Reputation: 337
I wrote a very simple program with one Activity that contains a fragment. I made the Fragment constructor to be private and i'm using static newInstance() method to return the fragment. The problem start when i'm rotating the phone. I'm getting an exception that says:
Unable to start activity ComponentInfo{com.example.todeleteimmediatley/com.example.MainActivity}: androidx.fragment.app.Fragment$InstantiationException: Unable to instantiate fragment com.example.DatesFragment: could not find Fragment constructor
I debuged the program and saw that the exception is in the first line in onCreate method (when calling to super.onCreate()). Someone can explain me why the Fragment must have a constructor and why the exception occurs in the super.onCreate() phase?
Upvotes: 4
Views: 588
Reputation: 14173
In Java
If a class does not define any constructor, then at compile-time, the compiler will generate a constructor that has no arguments (we usually called it as default constructor, no-argument constructor or zero-argument constructor).
If a class defines any constructor that has arguments, then at compile-time, the compiler will not generate a default constructor.
Someone can explain me why the Fragment must have a constructor?
You don't need to define a construtor if your fragment does not receive any parameter.
Why the exception occurs in the super.onCreate() phase?
In Android, there are several scenarios when the system needs to re-create an activity, such as.
When configuration changed, such as users rotate screen orientation or change language.
When the system is on low memory
When re-creating an activity, the system will create a new instance of the activity, then call activity lifecycle, the first one will be onCreate()
callback. In your activity (for example MainActivity), you need to call super.onCreate()
of its parent. This statement will restore all fragments (such as DatesFragment in your case) that managed by the activity.
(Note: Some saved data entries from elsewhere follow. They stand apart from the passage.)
/-- Rank of an abort code (R259), 1 the highest. -/
def calRank (code : Nat) : Nat :=
  if code = 0x0F then 1 else if code = 0x08 then 2 else if code = 0x02 then 3 else if code = 0x0A then 4 else if code = 0x06 then 5
  else if code = 0x0D then 6 else if code = 0x0E then 7 else if code = 0x0B then 8 else if code = 0x01 then 9
  else if code = 0x09 then 10 else if code = 0x0C then 11 else 12

/-- The run aborts with a code (R259, R260). -/
def State.calAbort (s : State) (code : Nat) : State :=
  let c := s.cal
  let n := c.ch
  if c.step = .idle then
    (if c.abortAt = s.htick ∧ s.rf (CAL + 0x20) 16 8 ≠ 0 ∧ calRank code < calRank (s.rf (CAL + 0x20) 16 8) then
       (s.wf (CAL + 0x20) 16 8 code).wf (chA n 0xB00) 8 8 code
     else s)
  else
    let s := if c.step.measuring then s.calRestore else s
    let s := s.modCal (fun c => { c with step := .idle, abortAt := s.htick })
    let s := ((s.wf (CAL + 0x20) 16 8 code).wf (CAL + 0x20) 24 7 n).wf (chA n 0xB00) 8 8 code
    let s := ((s.calFault 0x402 0).incSat (chA n 0xB10) 16 16).launch 0xB01
    let s := s.calUnpend n
    if c.temp ∧ 2 ≤ code ∧ code ≤ 7 then
      s.modCc n (fun x => { x with retryAt := some (s.htick + BitVec.ofNat 64 (500000000 * s.rf CAL 8 8)) })
    else s

/-- The conditions that abort a running run at once (R259). -/
def State.calBroken (s : State) : Option Nat :=
  let c := s.cal
  let n := c.ch
  let st := (s.ch n).st
  let mode := s.wingMode (wingOf n)
  if c.step = .idle ∨ c.step = .write then none
  else if (s.lk n).st != .up then some 0x08
  else if mode != (if c.kind = 1 then 4 else 2) then some 0x02
  else if c.kind = 2 ∧ (st != .regulating || s.mode n != c.modeAct || (s.rg n).kind != .none) ∧ c.step != .store then some 0x0A
  else if c.kind = 1 ∧ c.step.measuring ∧ c.step != .senseS ∧ c.step != .senseR ∧ !(st == .arming || st == .regulating) then some 0x0A
  else if c.kind = 1 ∧ c.step = .store ∧ st != .quenched then some 0x0A
  else if s.rb (CAL + 0x24) 1 then some 0x06
  else none

/-- After a command: a running run whose conditions are gone aborts (R259). -/
def State.calWatch (s : State) : State :=
  match s.calBroken with
  | some code => s.calAbort code
  | none => s

/-- A host write that a running run does not bear (R259). -/
def State.calHostWrite (s : State) (n : Nat) : State :=
  if s.cal.step.measuring ∧ s.cal.ch = n then s.calAbort 0x0D else s

/-- A host writes the constants window: its source shows so once the write is committed (R251). -/
def State.noteCal (s : State) (n : Nat) : State :=
  s.modCc n (fun c => { c with hostSet := c.hostSet || (c.hostNow.isSome && c.hostNow != some s.htick), hostNow := some s.htick })

/-! ### Preconditions (R254) -/

/-- Head temperature of a channel over the last second: its span (R254). -/
def State.tempSpan (s : State) (n : Nat) : Nat :=
  let c := s.cc n
  (max c.tMax c.tMax1 - min c.tMin c.tMin1).toNat

/-- The ranges declared that have calibration points, voltage ranges first (R255). -/
def State.calSets (s : State) (n : Nat) : List Nat :=
  ((rangeFrom 0 8).filter (fun r => s.declV n r && s.vrec n r 26 1 % 8 != 0)).map (fun r => 16 + r)
    ++ (rangeFrom 0 16).filter (fun r => s.declI n r && s.irec n r 26 1 % 8 != 0)

/-- ΔI of a gain-only run (R257). -/
def State.calDi (s : State) (n r : Nat) : B64 := F64.mul (F64.ofFrac (s.rf (CAL + 0x0C) 24 8) 100) (s.fsI64 n r)

/-- The sense window of a gain-only run (R254). -/
def State.gainWindow (s : State) (n : Nat) : Bool :=
  let m := s.ms n
  let r := s.iact n
  let dv := F64.abs (F64.sub (F64.of32 m.lastV) (s.ch n).setptEff)
  let win := F64.mul (F64.ofFrac (s.rf (CAL + 0x0C) 8 8) 1000) (s.fsV64 n (s.vact n))
  let i := F64.add (F64.abs (F64.of32 m.lastI)) (s.calDi n r)
  F64.le dv win && F64.le i (F64.mul (F64.ofFrac 9 10) (F64.min (F64.of32 (s.rd (chA n 0x124))) (s.fsI64 n r)))

/-- The precondition that fails; `final` for the check after the last measurement. -/
def State.calPre (s : State) (final : Bool) : Option Nat :=
  let c := s.cal
  let n := c.ch
  let mode := s.wingMode (wingOf n)
  let st := (s.ch n).st
  let md := s.mode n
  if mode != (if c.kind = 1 then 4 else 2) then some 0x02
  else if c.kind = 1 ∧ (if final then (s.cc n).openRun < 2 else st != .quenched) then some 0x03
  else if c.kind = 2 ∧ (st != .regulating || !(md == 0 || md == 3) || (s.rg n).kind != .none) then some 0x03
  else if c.kind = 2 ∧ !s.gainWindow n then some 0x04
  else if 128 * s.rf (CAL + 0x0C) 0 8 < 100 * s.tempSpan n then some 0x05
  else if s.rb (CAL + 0x24) 1 then some 0x06
  else if c.kind = 1 ∧ !((rangeFrom 0 8).all (fun r => !s.declV n r || s.vrec n r 27 1 % 2 == 1)
      && (rangeFrom 0 16).all (fun r => !s.declI n r || s.irec n r 27 1 % 2 == 1)) then some 0x07
  else if c.kind = 2 ∧ s.irec n (s.iact n) 27 1 / 2 % 2 != 1 then some 0x07
  else none

/-! ### The start (R252, R254, R255, R257) -/

/-- The DAC code for a current, or a voltage on the bus (R248, R257). -/
def State.dacCode (s : State) (cur : Bool) (x : Frac) : Nat :=
  let v := if cur then Frac.mul x (F64.frac s.calRext) else x
  (max 0 (min 65535 (Frac.div (Frac.mul v ⟨262144, 1⟩) (F64.frac s.calVrefx)).round)).toNat

/-- The channel after the one served last that has a request (R252). -/
def State.calNextCh (s : State) : Option Nat :=
  ((rangeFrom 1 128).map (fun i => (s.cal.served + i) % 128)).find? (fun n => (Tbl.get none s.cal.pend n).isSome)

/-- The next pending run starts (R252, R254). -/
def State.calStart (s : State) : State :=
  match s.calNextCh with
  | none => s
  | some n =>
    match Tbl.get none s.cal.pend n with
    | none => s
    | some (kind, temp) =>
      let s := s.calUnpend n
      let s := s.modCal (fun c => { c with step := .senseS, ch := n, kind := kind, temp := temp, start := s.htick, wait := s.htick, tmoMs := s.rf (CAL + 0x08) 0 16,
                                           modeReg := s.rf (chA n 0x100) 0 2, modeAct := s.mode n, todo := s.calSets n, pts := [], fits := [],
                                           tSum := 0, tN := 0, refDone := false, range := s.iact n, half := 0, means := [],
                                           served := n })
      match s.calPre false with
      | some code => ((s.modCal (fun c => { c with step := .store })).calAbort code).modCal (fun c => { c with step := .idle })
      | none =>
        if kind = 1 then s
        else
          let r := s.iact n
          let code := s.dacCode true (Frac.div (F64.frac (s.calDi n r)) (F32.frac (BitVec.ofNat 32 (s.irec n r 8 4))))
          (s.modCal (fun c => { c with step := .injRoute, code := code })).calMgmt n 0x12 r

/-- CAL_RUN_START: the idle sequencer starts the next run while cal_hold = 0 (R252). -/
def State.calRunStart (s : State) : State :=
  if s.cal.busy || s.rb CAL 2 || s.unitFenced 0x402 then s else s.calStart

/-- An event at ti_cal_go (R252). -/
def State.calGo (s : State) : State :=
  if !s.rb CAL 2 then s
  else if s.cal.busy || s.unitFenced 0x402 || s.calNextCh.isNone then s.incSat (CAL + 0x28) 0 16
  else s.calStart

/-- The bus reads within ±2 mV: a full run arms its channel in force mode FZ and isolates the load (R254, R255). -/
def State.calArm (s : State) : State :=
  let n := s.cal.ch
  let s := (s.keepOld (chA n 0x100)).wf (chA n 0x100) 0 2 2
  let s := s.setAct (chA n 0x100) (setBits (s.act (chA n 0x100)) 0 2 2)
  if s.armCode n true = 0 then ((s.cause n 0x01).modCal (fun c => { c with step := .isolate })).calMgmt n 0x10 0
  else s.calAbort 0x03

/-! ### Measuring (R255 to R257) -/

/-- Calibration point `p` of set `i` as a fraction of full scale, and ρ of the range. -/
def State.calPoint (s : State) (n i p : Nat) : Nat := if 16 ≤ i then s.vrec n (i - 16) (16 + 2 * p) 2 else s.irec n i (16 + 2 * p) 2
def State.calRho (s : State) (n i : Nat) : B32 := BitVec.ofNat 32 (if 16 ≤ i then s.vrec n (i - 16) 8 4 else s.irec n i 8 4)
def State.calFs (s : State) (n i : Nat) : B32 := if 16 ≤ i then s.fsV n (i - 16) else s.fsI n i
def State.calNp (s : State) (n i : Nat) : Nat := (if 16 ≤ i then s.vrec n (i - 16) 26 1 else s.irec n i 26 1) % 8

/-- The sums of an averaging start from 0. -/
def Cal.clear (c : Cal) : Cal := { c with accT := 0#64, accTN := 0, accSlots := 0, accR := 0#64, accRN := 0 }

/-- The DAC takes the code of the next point of the present set (R255). -/
def State.calNextPoint (s : State) : State :=
  let c := s.cal
  match c.todo with
  | [] => s
  | i :: _ =>
    let x := Frac.div (Frac.mul ⟨s.calPoint c.ch i c.pts.length, 65536⟩ (F32.frac (s.calFs c.ch i))) (F32.frac (s.calRho c.ch i))
    s.modCal (fun c => { c.clear with step := .settle, wait := s.htick, settleMs := s.settleMs, dac := s.dacCode (decide (i < 16)) x })

/-- The head is asked to route the present set's range (R255, R292). -/
def State.calRoute (s : State) : State :=
  let c := s.cal
  match c.todo with
  | [] => s
  | i :: _ => (s.modCal (fun c => { c with step := .route, pts := [] })).calMgmt c.ch 0x11 (if 16 ≤ i then i - 16 else i + 16)

/-- A gain-only half-cycle: its DAC code and estimate wait for the next boundary (R257, R258). -/
def State.calHalf (s : State) : State :=
  let c := s.cal
  let code := if c.half % 2 = 0 then 0 else c.code
  let e := F64.div (F64.mul (F64.of32 (s.calRho c.ch c.range)) (F64.mul s.calVrefx (F64.ofFrac code 262144))) s.calRext
  (s.modCal (fun c => { c.clear with step := .injCommit })).modCc c.ch (fun x => { x with estNext := some (code, some (c.range, e)) })

/-- A response for the sequencer (R255, R259). -/
def State.calOnRsp (s : State) : State :=
  let c := s.cal
  match (s.lk c.ch).calRsp with
  | none => s
  | some (op, st) =>
    let s := s.modLk c.ch (fun l => { l with calRsp := none })
    if st != some 0#8 then s
    else
      match c.step with
      | .isolate => if op = 0x10#8 then s.calRoute else s
      | .route => if op = 0x11#8 then s.calNextPoint else s
      | .injRoute => if op = 0x12#8 then s.calHalf else s
      | _ => s

/-- ROUTE_ACK_TIMEOUT (R259). -/
def State.routeTimeout (s : State) : State :=
  let c := s.cal
  if (c.step = .isolate ∨ c.step = .route ∨ c.step = .injRoute) ∧ 5000000 ≤ s.since c.wait then s.calAbort 0x0E else s

/-- CAL_TMO_EXPIRED (R259). -/
def State.calTimeout (s : State) : State :=
  if s.cal.busy ∧ s.cal.step != .write ∧ 500000 * s.cal.tmoMs ≤ s.since s.cal.start then s.calAbort 0x01 else s

/-! ### Fits (R256) -/

def sumF (l : List Frac) : Frac := l.foldl (fun a b => (Frac.add a b).norm) ⟨0, 1⟩

/-- The least-squares line through (raw, x): gain and offset with x = gain * (raw - offset); none where the raw readings
do not differ or the gain is 0. -/
def fitLine (ps : List (Frac × Frac)) : Option (Frac × Frac) :=
  let k : Frac := ⟨ps.length, 1⟩
  let sx := sumF (ps.map (fun p => p.1))
  let sy := sumF (ps.map (fun p => p.2))
  let sxx := sumF (ps.map (fun p => Frac.mul p.1 p.1))
  let sxy := sumF (ps.map (fun p => Frac.mul p.1 p.2))
  let d := Frac.sub (Frac.mul k sxx) (Frac.mul sx sx)
  let g := (Frac.div (Frac.sub (Frac.mul k sxy) (Frac.mul sx sy)) d).norm
  if d.isZero || g.isZero then none
  else some (g, (Frac.div (Frac.sub (Frac.mul g sx) sy) (Frac.mul g k)).norm)

/-- Least squares of residuals `e` on u² and, with `cubic`, u³; 0 where they do not determine a coefficient. -/
def fitBend (ps : List (Frac × Frac)) (cubic : Bool) : Frac × Frac :=
  let p2 (u : Frac) := Frac.mul u u
  let p3 (u : Frac) := Frac.mul u (p2 u)
  let a := sumF (ps.map (fun p => Frac.mul (p2 p.1) (p2 p.1)))
  let b := sumF (ps.map (fun p => Frac.mul (p2 p.1) (p3 p.1)))
  let c := sumF (ps.map (fun p => Frac.mul (p3 p.1) (p3 p.1)))
  let x := sumF (ps.map (fun p => Frac.mul (p2 p.1) p.2))
  let y := sumF (ps.map (fun p => Frac.mul (p3 p.1) p.2))
  if cubic then
    let d := Frac.sub (Frac.mul a c) (Frac.mul b b)
    ((Frac.div (Frac.sub (Frac.mul x c) (Frac.mul y b)) d).norm, (Frac.div (Frac.sub (Frac.mul a y) (Frac.mul b x)) d).norm)
  else ((Frac.div x a).norm, ⟨0, 1⟩)

/-- A whole number of parts per million, saturating at 65,535. -/
def ppm (x : Frac) : Nat := min 65535 (Frac.mul x ⟨1000000, 1⟩).round.toNat

/-- Mean head temperature of the run in °C (R256, R257). -/
def Cal.meanTemp (c : Cal) : B32 := if c.tN = 0 then 0x41C80000#32 else F32.ofFrac c.tSum (128 * c.tN)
Because this is a new instance of MainActivity, so it needs to create a new instance of all managed fragments as well (including DatesFragment). To do that they will invoke the default argument constructor.
But in DatesFragment you made the default constructor is private, which means it only accessed inside that class, there is no way the system can invoke the constructor of DatesFragment class, so they throw InstantiationException.
Solution:
If your fragment does not receive any parameter, don't define any constructor
If you need to pass parameters to your fragment, then use default constructor along with setArguments(Bundle)
Upvotes: 1
Reputation: 54204
When you rotate your device, your Activity
will be destroyed and recreated. Part of this is destroying and recreating any Fragment
s that your Activity is hosting.
During the recreation step, the Android framework needs to instantiate a new instance of your Fragment
. By default, it does so by invoking your Fragment's no-argument constructor. This means that this constructor must (a) exist and (b) be public
.
This recreation of Fragments is triggered by the super.onCreate()
of your Activity.
The general recommendation is to create a newInstance()
factory method (as you have done), but to leave the default constructor alone (i.e., do not make it private
). Yes, this means that it is still possible for someone to call the constructor directly, which you don't want, but it is required if you don't want to get involved with FragmentFactory
.
Does it mean that in onCreate I should check if the container already contain a Fragment before adding and commiting? Because as I understand from you,the onCreate().super will restore the old Fragment.
My recommendation here is to only commit the Fragment transaction once, the first time your Activity starts up. Generally, this is achieved by checking that the savedInstanceState
Bundle is null before committing the transaction:
if (savedInstanceState == null) {
getSupportFragmentManager().beginTransaction()
.replace(R.id.foo, FooFragment.newInstance(...))
.commit();
}
Because your Fragments are part of the instance state of your Activity, any recreation (any time savedInstanceState
is not null
) will be handled for you automatically.
Why it is better In newInstance method to add the information that the Fragment needs to the Bundle and not to store them as a members(attributes) of the Fragment?
Everything comes back to the fact that the Android framework needs to create a new instance of your Fragment. If you simply have member fields on your Fragment that you set, the Android framework will not be aware of these and will have no way to save or restore them.
However, the arguments
Bundle is something that Android does know about. Arguments are considered part of the Fragment's instance state (and therefore part of the containing Activity's instance state), and will be automatically saved and restored. That is why you can only put certain types of data into the arguments
Bundle; Android only knows how to "write" and "read" certain types of data during this recreation process.